/-! ### State.setEngine -/

@[simp] theorem State.setEngine_agenda (s : State) (i : Nat) (e : TwEngine) : (s.setEngine i e).agenda = s.agenda := rfl
@[simp] theorem State.setEngine_cur (s : State) (i : Nat) (e : TwEngine) : (s.setEngine i e).cur = s.cur := rfl
@[simp] theorem State.setEngine_fresh (s : State) (i : Nat) (e : TwEngine) : (s.setEngine i e).fresh = s.fresh := rfl
@[simp] theorem State.setEngine_upset (s : State) (i : Nat) (e : TwEngine) : (s.setEngine i e).upset = s.upset := rfl
@[simp] theorem State.setEngine_nextSeq (s : State) (i : Nat) (e : TwEngine) : (s.setEngine i e).nextSeq = s.nextSeq := rfl
@[simp] theorem State.setEngine_hostData (s : State) (i : Nat) (e : TwEngine) : (s.setEngine i e).hostData = s.hostData := rfl
@[simp] theorem State.setEngine_irqs (s : State) (i : Nat) (e : TwEngine) : (s.setEngine i e).irqs = s.irqs := rfl
@[simp] theorem State.setEngine_portData (s : State) (i : Nat) (e : TwEngine) : (s.setEngine i e).portData = s.portData := rfl
@[simp] theorem State.setEngine_variant (s : State) (i : Nat) (e : TwEngine) : (s.setEngine i e).variant = s.variant := rfl
@[simp] theorem State.setEngine_rank (s : State) (i : Nat) (e : TwEngine) : (s.setEngine i e).rank = s.rank := rfl
@[simp] theorem State.setEngine_shape (s : State) (i : Nat) (e : TwEngine) : (s.setEngine i e).shape = s.shape := rfl
@[simp] theorem State.setEngine_now (s : State) (i : Nat) (e : TwEngine) : (s.setEngine i e).now = s.now := rfl
@[simp] theorem State.setEngine_timeSet (s : State) (i : Nat) (e : TwEngine) : (s.setEngine i e).timeSet = s.timeSet := rfl
@[simp] theorem State.setEngine_clock (s : State) (i : Nat) (e : TwEngine) : (s.setEngine i e).clock = s.clock := rfl
@[simp] theorem State.setEngine_ticks (s : State) (i : Nat) (e : TwEngine) : (s.setEngine i e).ticks = s.ticks := rfl
@[simp] theorem State.setEngine_capped (s : State) (i : Nat) (e : TwEngine) : (s.setEngine i e).capped = s.capped := rfl
@[simp] theorem State.setEngine_capWant (s : State) (i : Nat) (e : TwEngine) : (s.setEngine i e).capWant = s.capWant := rfl
@[simp] theorem State.setEngine_tctl (s : State) (i : Nat) (e : TwEngine) : (s.setEngine i e).tctl = s.tctl := rfl
@[simp] theorem State.setEngine_tstat (s : State) (i : Nat) (e : TwEngine) : (s.setEngine i e).tstat = s.tstat := rfl
@[simp] theorem State.setEngine_toff (s : State) (i : Nat) (e : TwEngine) : (s.setEngine i e).toff = s.toff := rfl
@[simp] theorem State.setEngine_thold (s : State) (i : Nat) (e : TwEngine) : (s.setEngine i e).thold = s.thold := rfl
@[simp] theorem State.setEngine_boot (s : State) (i : Nat) (e : TwEngine) : (s.setEngine i e).boot = s.boot := rfl
@[simp] theorem State.setEngine_bootErr (s : State) (i : Nat) (e : TwEngine) : (s.setEngine i e).bootErr = s.bootErr := rfl
@[simp] theorem State.setEngine_booting (s : State) (i : Nat) (e : TwEngine) : (s.setEngine i e).booting = s.booting := rfl
@[simp] theorem State.setEngine_helper (s : State) (i : Nat) (e : TwEngine) : (s.setEngine i e).helper = s.helper := rfl
@[simp] theorem State.setEngine_certs (s : State) (i : Nat) (e : TwEngine) : (s.setEngine i e).certs = s.certs := rfl
@[simp] theorem State.setEngine_cfgRecord (s : State) (i : Nat) (e : TwEngine) : (s.setEngine i e).cfgRecord = s.cfgRecord := rfl
@[simp] theorem State.setEngine_seed (s : State) (i : Nat) (e : TwEngine) : (s.setEngine i e).seed = s.seed := rfl
@[simp] theorem State.setEngine_activeB (s : State) (i : Nat) (e : TwEngine) : (s.setEngine i e).activeB = s.activeB := rfl
@[simp] theorem State.setEngine_parts (s : State) (i : Nat) (e : TwEngine) : (s.setEngine i e).parts = s.parts := rfl
@[simp] theorem State.setEngine_tenancies (s : State) (i : Nat) (e : TwEngine) : (s.setEngine i e).tenancies = s.tenancies := rfl
@[simp] theorem State.setEngine_allots (s : State) (i : Nat) (e : TwEngine) : (s.setEngine i e).allots = s.allots := rfl
@[simp] theorem State.setEngine_journal (s : State) (i : Nat) (e : TwEngine) : (s.setEngine i e).journal = s.journal := rfl
@[simp] theorem State.setEngine_begun (s : State) (i : Nat) (e : TwEngine) : (s.setEngine i e).begun = s.begun := rfl
@[simp] theorem State.setEngine_finals (s : State) (i : Nat) (e : TwEngine) : (s.setEngine i e).finals = s.finals := rfl
@[simp] theorem State.setEngine_retired (s : State) (i : Nat) (e : TwEngine) : (s.setEngine i e).retired = s.retired := rfl
@[simp] theorem State.setEngine_retiring (s : State) (i : Nat) (e : TwEngine) : (s.setEngine i e).retiring = s.retiring := rfl
@[simp] theorem State.setEngine_seqNum (s : State) (i : Nat) (e : TwEngine) : (s.setEngine i e).seqNum = s.seqNum := rfl
@[simp] theorem State.setEngine_seqBound (s : State) (i : Nat) (e : TwEngine) : (s.setEngine i e).seqBound = s.seqBound := rfl
@[simp] theorem State.setEngine_signQ (s : State) (i : Nat) (e : TwEngine) : (s.setEngine i e).signQ = s.signQ := rfl
@[simp] theorem State.setEngine_mlog (s : State) (i : Nat) (e : TwEngine) : (s.setEngine i e).mlog = s.mlog := rfl
@[simp] theorem State.setEngine_mdigest (s : State) (i : Nat) (e : TwEngine) : (s.setEngine i e).mdigest = s.mdigest := rfl
@[simp] theorem State.setEngine_fwSlots (s : State) (i : Nat) (e : TwEngine) : (s.setEngine i e).fwSlots = s.fwSlots := rfl
@[simp] theorem State.setEngine_bootSlot (s : State) (i : Nat) (e : TwEngine) : (s.setEngine i e).bootSlot = s.bootSlot := rfl
@[simp] theorem State.setEngine_update (s : State) (i : Nat) (e : TwEngine) : (s.setEngine i e).update = s.update := rfl
@[simp] theorem State.setEngine_coreRings (s : State) (i : Nat) (e : TwEngine) : (s.setEngine i e).coreRings = s.coreRings := rfl
@[simp] theorem State.setEngine_devRings (s : State) (i : Nat) (e : TwEngine) : (s.setEngine i e).devRings = s.devRings := rfl
@[simp] theorem State.setEngine_frozen (s : State) (i : Nat) (e : TwEngine) : (s.setEngine i e).frozen = s.frozen := rfl
@[simp] theorem State.setEngine_dumps (s : State) (i : Nat) (e : TwEngine) : (s.setEngine i e).dumps = s.dumps := rfl
@[simp] theorem State.setEngine_dumpPage (s : State) (i : Nat) (e : TwEngine) : (s.setEngine i e).dumpPage = s.dumpPage := rfl
@[simp] theorem State.setEngine_dram (s : State) (i : Nat) (e : TwEngine) : (s.setEngine i e).dram = s.dram := rfl
@[simp] theorem State.setEngine_poison (s : State) (i : Nat) (e : TwEngine) : (s.setEngine i e).poison = s.poison := rfl
@[simp] theorem State.setEngine_symErr (s : State) (i : Nat) (e : TwEngine) : (s.setEngine i e).symErr = s.symErr := rfl
@[simp] theorem State.setEngine_writers (s : State) (i : Nat) (e : TwEngine) : (s.setEngine i e).writers = s.writers := rfl
@[simp] theorem State.setEngine_dies (s : State) (i : Nat) (e : TwEngine) : (s.setEngine i e).dies = s.dies := rfl
@[simp] theorem State.setEngine_faults (s : State) (i : Nat) (e : TwEngine) : (s.setEngine i e).faults = s.faults := rfl
@[simp] theorem State.setEngine_codes (s : State) (i : Nat) (e : TwEngine) : (s.setEngine i e).codes = s.codes := rfl
@[simp] theorem State.setEngine_rings (s : State) (i : Nat) (e : TwEngine) : (s.setEngine i e).rings = s.rings := rfl
@[simp] theorem State.setEngine_groups (s : State) (i : Nat) (e : TwEngine) : (s.setEngine i e).groups = s.groups := rfl
@[simp] theorem State.setEngine_taken (s : State) (i : Nat) (e : TwEngine) : (s.setEngine i e).taken = s.taken := rfl
@[simp] theorem State.setEngine_jobs (s : State) (i : Nat) (e : TwEngine) : (s.setEngine i e).jobs = s.jobs := rfl
@[simp] theorem State.setEngine_nextLid (s : State) (i : Nat) (e : TwEngine) : (s.setEngine i e).nextLid = s.nextLid := rfl
@[simp] theorem State.setEngine_launches (s : State) (i : Nat) (e : TwEngine) : (s.setEngine i e).launches = s.launches := rfl
@[simp] theorem State.setEngine_passes (s : State) (i : Nat) (e : TwEngine) : (s.setEngine i e).passes = s.passes := rfl
@[simp] theorem State.setEngine_dues (s : State) (i : Nat) (e : TwEngine) : (s.setEngine i e).dues = s.dues := rfl
@[simp] theorem State.setEngine_blocks (s : State) (i : Nat) (e : TwEngine) : (s.setEngine i e).blocks = s.blocks := rfl
@[simp] theorem State.setEngine_reqs (s : State) (i : Nat) (e : TwEngine) : (s.setEngine i e).reqs = s.reqs := rfl
@[simp] theorem State.setEngine_moves (s : State) (i : Nat) (e : TwEngine) : (s.setEngine i e).moves = s.moves := rfl
@[simp] theorem State.setEngine_copies (s : State) (i : Nat) (e : TwEngine) : (s.setEngine i e).copies = s.copies := rfl
@[simp] theorem State.setEngine_queries (s : State) (i : Nat) (e : TwEngine) : (s.setEngine i e).queries = s.queries := rfl
@[simp] theorem State.setEngine_gathers (s : State) (i : Nat) (e : TwEngine) : (s.setEngine i e).gathers = s.gathers := rfl
@[simp] theorem State.setEngine_engines (s : State) (i : Nat) (e : TwEngine) : (s.setEngine i e).engines = s.engines.setIfInBounds i e := rfl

**Task to complete:** Using the entries shown above, reproduce verbatim the lines from the line bearing "s.seed := rfl" to the line bearing "s.seqBound := rfl", inclusive.

**Result of this task:**
@[simp] theorem State.setEngine_seed (s : State) (i : Nat) (e : TwEngine) : (s.setEngine i e).seed = s.seed := rfl
@[simp] theorem State.setEngine_activeB (s : State) (i : Nat) (e : TwEngine) : (s.setEngine i e).activeB = s.activeB := rfl
@[simp] theorem State.setEngine_parts (s : State) (i : Nat) (e : TwEngine) : (s.setEngine i e).parts = s.parts := rfl
@[simp] theorem State.setEngine_tenancies (s : State) (i : Nat) (e : TwEngine) : (s.setEngine i e).tenancies = s.tenancies := rfl
@[simp] theorem State.setEngine_allots (s : State) (i : Nat) (e : TwEngine) : (s.setEngine i e).allots = s.allots := rfl
@[simp] theorem State.setEngine_journal (s : State) (i : Nat) (e : TwEngine) : (s.setEngine i e).journal = s.journal := rfl
@[simp] theorem State.setEngine_begun (s : State) (i : Nat) (e : TwEngine) : (s.setEngine i e).begun = s.begun := rfl
@[simp] theorem State.setEngine_finals (s : State) (i : Nat) (e : TwEngine) : (s.setEngine i e).finals = s.finals := rfl
@[simp] theorem State.setEngine_retired (s : State) (i : Nat) (e : TwEngine) : (s.setEngine i e).retired = s.retired := rfl
@[simp] theorem State.setEngine_retiring (s : State) (i : Nat) (e : TwEngine) : (s.setEngine i e).retiring = s.retiring := rfl
@[simp] theorem State.setEngine_seqNum (s : State) (i : Nat) (e : TwEngine) : (s.setEngine i e).seqNum = s.seqNum := rfl
@[simp] theorem State.setEngine_seqBound (s : State) (i : Nat) (e : TwEngine) : (s.setEngine i e).seqBound = s.seqBound := rfl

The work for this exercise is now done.